Work to be completed:
Output the lines below from the one containing "maddr : Fin 8" through the end of the listing, inclusive, exactly as they appear, and nothing further.

Data supplied:
/-! Updates of a core. -/

@[simp] theorem Core.setCrew_teams (c : Core) (sl : Nat) (x : Option Crew) : (c.setCrew sl x).teams = c.teams := by
  unfold Core.setCrew; split <;> rfl
@[simp] theorem Core.setCrew_banks (c : Core) (sl : Nat) (x : Option Crew) : (c.setCrew sl x).banks = c.banks := by
  unfold Core.setCrew; split <;> rfl
@[simp] theorem Core.setCrew_cache (c : Core) (sl : Nat) (x : Option Crew) : (c.setCrew sl x).cache = c.cache := by
  unfold Core.setCrew; split <;> rfl
@[simp] theorem Core.setCrew_victims (c : Core) (sl : Nat) (x : Option Crew) : (c.setCrew sl x).victims = c.victims := by
  unfold Core.setCrew; split <;> rfl
@[simp] theorem Core.setCrew_score (c : Core) (sl : Nat) (x : Option Crew) : (c.setCrew sl x).score = c.score := by
  unfold Core.setCrew; split <;> rfl
@[simp] theorem Core.setCrew_pend (c : Core) (sl : Nat) (x : Option Crew) : (c.setCrew sl x).pend = c.pend := by
  unfold Core.setCrew; split <;> rfl
@[simp] theorem Core.setCrew_tas (c : Core) (sl : Nat) (x : Option Crew) : (c.setCrew sl x).tas = c.tas := by
  unfold Core.setCrew; split <;> rfl
@[simp] theorem Core.setCrew_tasPoison (c : Core) (sl : Nat) (x : Option Crew) : (c.setCrew sl x).tasPoison = c.tasPoison := by
  unfold Core.setCrew; split <;> rfl
@[simp] theorem Core.setCrew_kept (c : Core) (sl : Nat) (x : Option Crew) : (c.setCrew sl x).kept = c.kept := by
  unfold Core.setCrew; split <;> rfl
@[simp] theorem Core.setCrew_handles (c : Core) (sl : Nat) (x : Option Crew) : (c.setCrew sl x).handles = c.handles := by
  unfold Core.setCrew; split <;> rfl
@[simp] theorem Core.setCrew_badHandles (c : Core) (sl : Nat) (x : Option Crew) : (c.setCrew sl x).badHandles = c.badHandles := by
  unfold Core.setCrew; split <;> rfl
@[simp] theorem Core.setCrew_rail (c : Core) (sl : Nat) (x : Option Crew) : (c.setCrew sl x).rail = c.rail := by
  unfold Core.setCrew; split <;> rfl
@[simp] theorem Core.setCrew_crTarget (c : Core) (sl : Nat) (x : Option Crew) : (c.setCrew sl x).crTarget = c.crTarget := by
  unfold Core.setCrew; split <;> rfl
@[simp] theorem Core.setCrew_crCount (c : Core) (sl : Nat) (x : Option Crew) : (c.setCrew sl x).crCount = c.crCount := by
  unfold Core.setCrew; split <;> rfl
@[simp] theorem Core.setCrew_finj (c : Core) (sl : Nat) (x : Option Crew) : (c.setCrew sl x).finj = c.finj := by
  unfold Core.setCrew; split <;> rfl
@[simp] theorem Core.setCrew_tolerant (c : Core) (sl : Nat) (x : Option Crew) : (c.setCrew sl x).tolerant = c.tolerant := by
  unfold Core.setCrew; split <;> rfl
@[simp] theorem Core.setCrew_vector (c : Core) (sl : Nat) (x : Option Crew) : (c.setCrew sl x).vector = c.vector := by
  unfold Core.setCrew; split <;> rfl
@[simp] theorem Core.setCrew_copies (c : Core) (sl : Nat) (x : Option Crew) : (c.setCrew sl x).copies = c.copies := by
  unfold Core.setCrew; split <;> rfl
@[simp] theorem Core.setCrew_oldCopies (c : Core) (sl : Nat) (x : Option Crew) : (c.setCrew sl x).oldCopies = c.oldCopies := by
  unfold Core.setCrew; split <;> rfl
@[simp] theorem Core.setCrew_engs (c : Core) (sl : Nat) (x : Option Crew) : (c.setCrew sl x).engs = c.engs := by
  unfold Core.setCrew; split <;> rfl
@[simp] theorem Core.setCrew_tlb (c : Core) (sl : Nat) (x : Option Crew) : (c.setCrew sl x).tlb = c.tlb := by
  unfold Core.setCrew; split <;> rfl
@[simp] theorem Core.setCrew_misses (c : Core) (sl : Nat) (x : Option Crew) : (c.setCrew sl x).misses = c.misses := by
  unfold Core.setCrew; split <;> rfl
@[simp] theorem Core.setCrew_bps (c : Core) (sl : Nat) (x : Option Crew) : (c.setCrew sl x).bps = c.bps := by
  unfold Core.setCrew; split <;> rfl
@[simp] theorem Core.setCrew_wps (c : Core) (sl : Nat) (x : Option Crew) : (c.setCrew sl x).wps = c.wps := by
  unfold Core.setCrew; split <;> rfl
@[simp] theorem Core.setCrew_events (c : Core) (sl : Nat) (x : Option Crew) : (c.setCrew sl x).events = c.events := by
  unfold Core.setCrew; split <;> rfl
@[simp] theorem Core.setCrew_eventsWaiting (c : Core) (sl : Nat) (x : Option Crew) : (c.setCrew sl x).eventsWaiting = c.eventsWaiting := by
  unfold Core.setCrew; split <;> rfl
@[simp] theorem Core.setCrew_hits (c : Core) (sl : Nat) (x : Option Crew) : (c.setCrew sl x).hits = c.hits := by
  unfold Core.setCrew; split <;> rfl
@[simp] theorem Core.setCrew_debug (c : Core) (sl : Nat) (x : Option Crew) : (c.setCrew sl x).debug = c.debug := by
  unfold Core.setCrew; split <;> rfl
@[simp] theorem Core.setCrew_caldera (c : Core) (sl : Nat) (x : Option Crew) : (c.setCrew sl x).caldera = c.caldera := by
  unfold Core.setCrew; split <;> rfl
@[simp] theorem Core.setCrew_badCaldera (c : Core) (sl : Nat) (x : Option Crew) : (c.setCrew sl x).badCaldera = c.badCaldera := by
  unfold Core.setCrew; split <;> rfl
@[simp] theorem Core.setCrew_quarantined (c : Core) (sl : Nat) (x : Option Crew) : (c.setCrew sl x).quarantined = c.quarantined := by
  unfold Core.setCrew; split <;> rfl
@[simp] theorem Core.setCrew_gated (c : Core) (sl : Nat) (x : Option Crew) : (c.setCrew sl x).gated = c.gated := by
  unfold Core.setCrew; split <;> rfl
@[simp] theorem Core.setCrew_masked (c : Core) (sl : Nat) (x : Option Crew) : (c.setCrew sl x).masked = c.masked := by
  unfold Core.setCrew; split <;> rfl
@[simp] theorem Core.setCrew_charged (c : Core) (sl : Nat) (x : Option Crew) : (c.setCrew sl x).charged = c.charged := by
  unfold Core.setCrew; split <;> rfl

@[simp] theorem Core.setBank_crews (c : Core) (k : Nat) (x : Bank) : (c.setBank k x).crews = c.crews := by
  unfold Core.setBank; split <;> rfl
@[simp] theorem Core.setBank_teams (c : Core) (k : Nat) (x : Bank) : (c.setBank k x).teams = c.teams := by
  unfold Core.setBank; split <;> rfl
@[simp] theorem Core.setBank_cache (c : Core) (k : Nat) (x : Bank) : (c.setBank k x).cache = c.cache := by
  unfold Core.setBank; split <;> rfl
@[simp] theorem Core.setBank_victims (c : Core) (k : Nat) (x : Bank) : (c.setBank k x).victims = c.victims := by
  unfold Core.setBank; split <;> rfl
@[simp] theorem Core.setBank_score (c : Core) (k : Nat) (x : Bank) : (c.setBank k x).score = c.score := by
  unfold Core.setBank; split <;> rfl
@[simp] theorem Core.setBank_pend (c : Core) (k : Nat) (x : Bank) : (c.setBank k x).pend = c.pend := by
  unfold Core.setBank; split <;> rfl
@[simp] theorem Core.setBank_tas (c : Core) (k : Nat) (x : Bank) : (c.setBank k x).tas = c.tas := by
  unfold Core.setBank; split <;> rfl
@[simp] theorem Core.setBank_tasPoison (c : Core) (k : Nat) (x : Bank) : (c.setBank k x).tasPoison = c.tasPoison := by
  unfold Core.setBank; split <;> rfl
@[simp] theorem Core.setBank_kept (c : Core) (k : Nat) (x : Bank) : (c.setBank k x).kept = c.kept := by
  unfold Core.setBank; split <;> rfl
@[simp] theorem Core.setBank_handles (c : Core) (k : Nat) (x : Bank) : (c.setBank k x).handles = c.handles := by
  unfold Core.setBank; split <;> rfl
@[simp] theorem Core.setBank_badHandles (c : Core) (k : Nat) (x : Bank) : (c.setBank k x).badHandles = c.badHandles := by
  unfold Core.setBank; split <;> rfl
@[simp] theorem Core.setBank_rail (c : Core) (k : Nat) (x : Bank) : (c.setBank k x).rail = c.rail := by
  unfold Core.setBank; split <;> rfl
@[simp] theorem Core.setBank_crTarget (c : Core) (k : Nat) (x : Bank) : (c.setBank k x).crTarget = c.crTarget := by
  unfold Core.setBank; split <;> rfl
@[simp] theorem Core.setBank_crCount (c : Core) (k : Nat) (x : Bank) : (c.setBank k x).crCount = c.crCount := by
  unfold Core.setBank; split <;> rfl
@[simp] theorem Core.setBank_finj (c : Core) (k : Nat) (x : Bank) : (c.setBank k x).finj = c.finj := by
  unfold Core.setBank; split <;> rfl
@[simp] theorem Core.setBank_tolerant (c : Core) (k : Nat) (x : Bank) : (c.setBank k x).tolerant = c.tolerant := by
  unfold Core.setBank; split <;> rfl
@[simp] theorem Core.setBank_vector (c : Core) (k : Nat) (x : Bank) : (c.setBank k x).vector = c.vector := by
  unfold Core.setBank; split <;> rfl
@[simp] theorem Core.setBank_copies (c : Core) (k : Nat) (x : Bank) : (c.setBank k x).copies = c.copies := by
  unfold Core.setBank; split <;> rfl
@[simp] theorem Core.setBank_oldCopies (c : Core) (k : Nat) (x : Bank) : (c.setBank k x).oldCopies = c.oldCopies := by
  unfold Core.setBank; split <;> rfl
@[simp] theorem Core.setBank_engs (c : Core) (k : Nat) (x : Bank) : (c.setBank k x).engs = c.engs := by
  unfold Core.setBank; split <;> rfl
@[simp] theorem Core.setBank_tlb (c : Core) (k : Nat) (x : Bank) : (c.setBank k x).tlb = c.tlb := by
  unfold Core.setBank; split <;> rfl
@[simp] theorem Core.setBank_misses (c : Core) (k : Nat) (x : Bank) : (c.setBank k x).misses = c.misses := by
  unfold Core.setBank; split <;> rfl
@[simp] theorem Core.setBank_bps (c : Core) (k : Nat) (x : Bank) : (c.setBank k x).bps = c.bps := by
  unfold Core.setBank; split <;> rfl
@[simp] theorem Core.setBank_wps (c : Core) (k : Nat) (x : Bank) : (c.setBank k x).wps = c.wps := by
  unfold Core.setBank; split <;> rfl
@[simp] theorem Core.setBank_events (c : Core) (k : Nat) (x : Bank) : (c.setBank k x).events = c.events := by
  unfold Core.setBank; split <;> rfl
@[simp] theorem Core.setBank_eventsWaiting (c : Core) (k : Nat) (x : Bank) : (c.setBank k x).eventsWaiting = c.eventsWaiting := by
  unfold Core.setBank; split <;> rfl
@[simp] theorem Core.setBank_hits (c : Core) (k : Nat) (x : Bank) : (c.setBank k x).hits = c.hits := by
  unfold Core.setBank; split <;> rfl
@[simp] theorem Core.setBank_debug (c : Core) (k : Nat) (x : Bank) : (c.setBank k x).debug = c.debug := by
  unfold Core.setBank; split <;> rfl
@[simp] theorem Core.setBank_caldera (c : Core) (k : Nat) (x : Bank) : (c.setBank k x).caldera = c.caldera := by
  unfold Core.setBank; split <;> rfl
@[simp] theorem Core.setBank_badCaldera (c : Core) (k : Nat) (x : Bank) : (c.setBank k x).badCaldera = c.badCaldera := by
  unfold Core.setBank; split <;> rfl
@[simp] theorem Core.setBank_quarantined (c : Core) (k : Nat) (x : Bank) : (c.setBank k x).quarantined = c.quarantined := by
  unfold Core.setBank; split <;> rfl
@[simp] theorem Core.setBank_gated (c : Core) (k : Nat) (x : Bank) : (c.setBank k x).gated = c.gated := by
  unfold Core.setBank; split <;> rfl
@[simp] theorem Core.setBank_masked (c : Core) (k : Nat) (x : Bank) : (c.setBank k x).masked = c.masked := by
  unfold Core.setBank; split <;> rfl
@[simp] theorem Core.setBank_charged (c : Core) (k : Nat) (x : Bank) : (c.setBank k x).charged = c.charged := by
  unfold Core.setBank; split <;> rfl

/-! Reading back. -/

@[simp] theorem State.core_setCore (s : State) (b b' : Nat) (c : Core) :
    (s.setCore b c).core b' = if b' = b ∧ b < 160 then c else s.core b' := by
  unfold State.setCore
  by_cases h : b < 160
  · rw [dif_pos h]
    unfold State.core
    by_cases e : b' = b
    · subst e; simp [h]
    · by_cases h' : b' < 160
      · simp [h', e, Ne.symm e]
      · simp [h', e]
  · rw [dif_neg h]; simp [h]

@[simp] theorem State.part_setPart (s : State) (b b' : Nat) (c : Partition) :
    (s.setPart b c).part b' = if b' = b ∧ b < 9 then c else s.part b' := by
  unfold State.setPart
  by_cases h : b < 9
  · rw [dif_pos h]
    unfold State.part
    by_cases e : b' = b
    · subst e; simp [h]
    · by_cases h' : b' < 9
      · simp [h', e, Ne.symm e]
      · simp [h', e]
  · rw [dif_neg h]; simp [h]

@[simp] theorem Core.crew_setCrew (s : Core) (b b' : Nat) (c : Option Crew) :
    (s.setCrew b c).crew b' = if b' = b ∧ b < 64 then c else s.crew b' := by
  unfold Core.setCrew
  by_cases h : b < 64
  · rw [dif_pos h]
    unfold Core.crew
    by_cases e : b' = b
    · subst e; simp [h]
    · by_cases h' : b' < 64
      · simp [h', e, Ne.symm e]
      · simp [h', e]
  · rw [dif_neg h]; simp [h]
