-- ==== Sys2Proof/Laws/PerInstr.lean ====
section
/-! SUPPORT. What holds of each instruction as syntax: its place in the opcode map, and that its words name it. -/

open Sys2Proof

/-- An instruction of a program has an opcode of one byte that the map assigns, and where it is well-formed its opcode and fields name it
alone; a device step has no words (03 R54, 04 R82). -/
def Sys2Proof.Laws.Encoding.Statement (i : Instr) : Prop :=
  match Sys2Proof.Encoding.opcOf i with
  | some (opc, e) => opc < 256 ∧ (Sys2Proof.Encoding.lenSet opc).isSome = true ∧
      (i.wf = true → Sys2Proof.Encoding.ofOpc opc e = some i ∧ encode i = packWords (BitVec.ofNat 8 opc) e)
  | none => encode i = []

theorem Sys2Proof.Laws.Encoding.of_opcode {i : Instr} {opc : Nat} {e : Enc} (h : Sys2Proof.Encoding.opcOf i = some (opc, e))
    (hl : opc < 256 ∧ (Sys2Proof.Encoding.lenSet opc).isSome = true) : Sys2Proof.Laws.Encoding.Statement i := by
  unfold Sys2Proof.Laws.Encoding.Statement
  rw [h]
  refine ⟨hl.1, hl.2, fun w => ⟨?_, ?_⟩⟩
  · unfold Instr.wf at w
    rw [h] at w
    simp only [Bool.and_eq_true, beq_iff_eq] at w
    exact w.2
  · unfold encode
    rw [h]

theorem Sys2Proof.Laws.Encoding.of_step {i : Instr} (h : Sys2Proof.Encoding.opcOf i = none) : Sys2Proof.Laws.Encoding.Statement i := by
  unfold Sys2Proof.Laws.Encoding.Statement encode
  rw [h]
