theorem log2Floor_eq (s m k : Nat) :
    log2Floor s m k = (log2TryAt s m k (2 * s + 64)).getD ((log2TryAt s m k (2 * s + 2048)).getD (Nat.log2 (m ^ 2 ^ s) - k * 2 ^ s)) := by
  have hdef : log2Floor s m k = match log2TryAt s m k (2 * s + 64) with
    | some a => a
    | none => match log2TryAt s m k (2 * s + 2048) with
      | some a => a
      | none => Nat.log2 (m ^ 2 ^ s) - k * 2 ^ s := rfl
  rw [hdef]
  cases log2TryAt s m k (2 * s + 64)
  · cases log2TryAt s m k (2 * s + 2048) <;> rfl
  · rfl

theorem encloses_quotient (n m k : Nat) :
    Encloses n ((m <<< n) >>> k, if (m <<< n) % 2 ^ k = 0 then (m <<< n) >>> k else (m <<< n) >>> k + 1) ((m : ℝ) / 2 ^ k) := by
  have hx : (2 : ℝ) ^ n * (m / 2 ^ k) = (m <<< n : Nat) / 2 ^ k := by
    rw [Nat.shiftLeft_eq]
    push_cast
    ring
  rw [Encloses, hx]
  refine ⟨div_two_pow_le _ _, ?_⟩
  split
  case isTrue h =>
    have := (div_neighbours (m <<< n) (b := 2 ^ k) (by positivity)).1 (by simpa using h)
    rw [Nat.shiftRight_eq_div_pow]
    push_cast at this
    exact this.le
  case isFalse =>
    push_cast
    exact (lt_div_two_pow_succ _ _).le

/-- The exact power's logarithm gives the whole part. -/
theorem wholePart_log2_pow {s m k : Nat} (hm : 2 ^ k ≤ m) : WholePart (Nat.log2 (m ^ 2 ^ s) - k * 2 ^ s) (2 ^ s * Real.logb 2 ((m : ℝ) / 2 ^ k)) := by
  have hpos : 0 < m := lt_of_lt_of_le (by positivity) hm
  have hm' : (0 : ℝ) < m := by exact_mod_cast hpos
  obtain ⟨hlow, hhigh⟩ := log2_bounds (m := m ^ 2 ^ s) (by positivity)
  have hk : k * 2 ^ s ≤ Nat.log2 (m ^ 2 ^ s) := by
    rw [Nat.le_log2 (by positivity), Nat.pow_mul]
    exact Nat.pow_le_pow_left hm _
  have hx : (2 : ℝ) ^ s * Real.logb 2 (m / 2 ^ k) = Real.logb 2 ((m ^ 2 ^ s : Nat) : ℝ) - (k * 2 ^ s : Nat) := by
    rw [Real.logb_div hm'.ne' (by positivity), Real.logb_pow, Real.logb_self_eq_one (by norm_num)]
    push_cast
    rw [Real.logb_pow]
    push_cast
    ring
  have hposs : (0 : ℝ) < ((m ^ 2 ^ s : Nat) : ℝ) := by exact_mod_cast Nat.pow_pos hpos
  have h1 : (Nat.log2 (m ^ 2 ^ s) : ℝ) ≤ Real.logb 2 ((m ^ 2 ^ s : Nat) : ℝ) := by
    rw [Real.le_logb_iff_rpow_le (by norm_num) hposs, Real.rpow_natCast]
    exact_mod_cast hlow
  have h2 : Real.logb 2 ((m ^ 2 ^ s : Nat) : ℝ) < (Nat.log2 (m ^ 2 ^ s) : ℝ) + 1 := by
    rw [Real.logb_lt_iff_lt_rpow (by norm_num) hposs]
    rw [← Nat.cast_add_one, Real.rpow_natCast]
    exact_mod_cast hhigh
  rw [WholePart, hx, Nat.cast_sub hk]
  constructor <;> linarith
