-- ==== Sys2Proof/Syntax.lean ====
section
/-! DEFINITION. The commands of the block: one constructor per row of the operation table, with its operands. A Twiex
instruction is commanded by naming the executor and the instruction word it is to dispatch (R205). -/

namespace Sys2Proof

/-- The select registers (R61, BDG_SEL included). -/
inductive Window where
  | region | block | cell | link | farChannel | hostPort | budgets
  deriving DecidableEq, Repr

/-- A compressed segment that arrives for a far channel (R422): its DPA, its table header, and for each of its 16 blocks
whether it is coded and its bytes. -/
structure CodedSegment where
  dpa : Nat
  header : List Byte
  blocks : List (Bool × List Byte)
  deriving DecidableEq, Repr
/-- What the scheduler learns when it parses a sample's header (R482, R502): whether the sample uses a feature the engines do
not support, and the width and height and the decoded size the content declares, and the content size a Zstandard frame declares. -/
structure SampleHeader where
  unsupported : Bool
  dims : Option (Nat × Nat)
  size : Option Nat
  frame : Option Nat
  deriving DecidableEq, Repr
/-- A lane (R489). -/
inductive Lane where
  | engine | core | host (p : Port)
  deriving DecidableEq, Repr
/-- The AtomicOps of R510. -/
inductive HostAtomic where
  | fetchAdd | swap | cas
  deriving DecidableEq, Repr
/-- A completion for a read of an HRD (R517): successful with data, whose Poisoned bit may be set, an Unsupported Request or a
Completer Abort. -/
inductive HrdOutcome where
  | data (bytes : List Byte) (ep : Bool)
  | unsupported
  | abort
  deriving DecidableEq, Repr

/-- A configuration request (R570): a read at an offset of configuration space, or a write that sets Bus Master Enable, or the
Max Payload Size and Max Read Request Size codes. -/
inductive ConfigReq where
  | read (off : Nat)
  | busMaster (en : Bool)
  | sizes (mps mrrs : Fin 8)
  deriving DecidableEq, Repr
/-- Whether an object's Ed25519 and ML-DSA-65 signatures verify under the root keys (R567). -/
structure Sigs where
  ed : Bool
  ml : Bool
  deriving DecidableEq, Repr

/-- What stage 1 finds (R569, R577, R605): whether the self-test passes, whether the PUF key is reconstructed, and
MADDR[2:0]. -/
structure StandbyReport where
  selfTest : Bool
  pufOk : Bool
  maddr : Fin 8
  deriving DecidableEq, Repr

/-- What stage 5 finds on a far channel (R620 to R622): the capacity in GiB of each DIMM and whether it is an MRDIMM of the
organisation of R620, whether training succeeds, and the rows whose DIMM has no repair resource left. -/
structure DimmReport where
  dimms : List (Nat × Bool)
  trained : Bool
  noResource : List Nat
  deriving DecidableEq, Repr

Task answer:
  maddr : Fin 8
  deriving DecidableEq, Repr

/-- What stage 5 finds on a far channel (R620 to R622): the capacity in GiB of each DIMM and whether it is an MRDIMM of the
organisation of R620, whether training succeeds, and the rows whose DIMM has no repair resource left. -/
structure DimmReport where
  dimms : List (Nat × Bool)
  trained : Bool
  noResource : List Nat
  deriving DecidableEq, Repr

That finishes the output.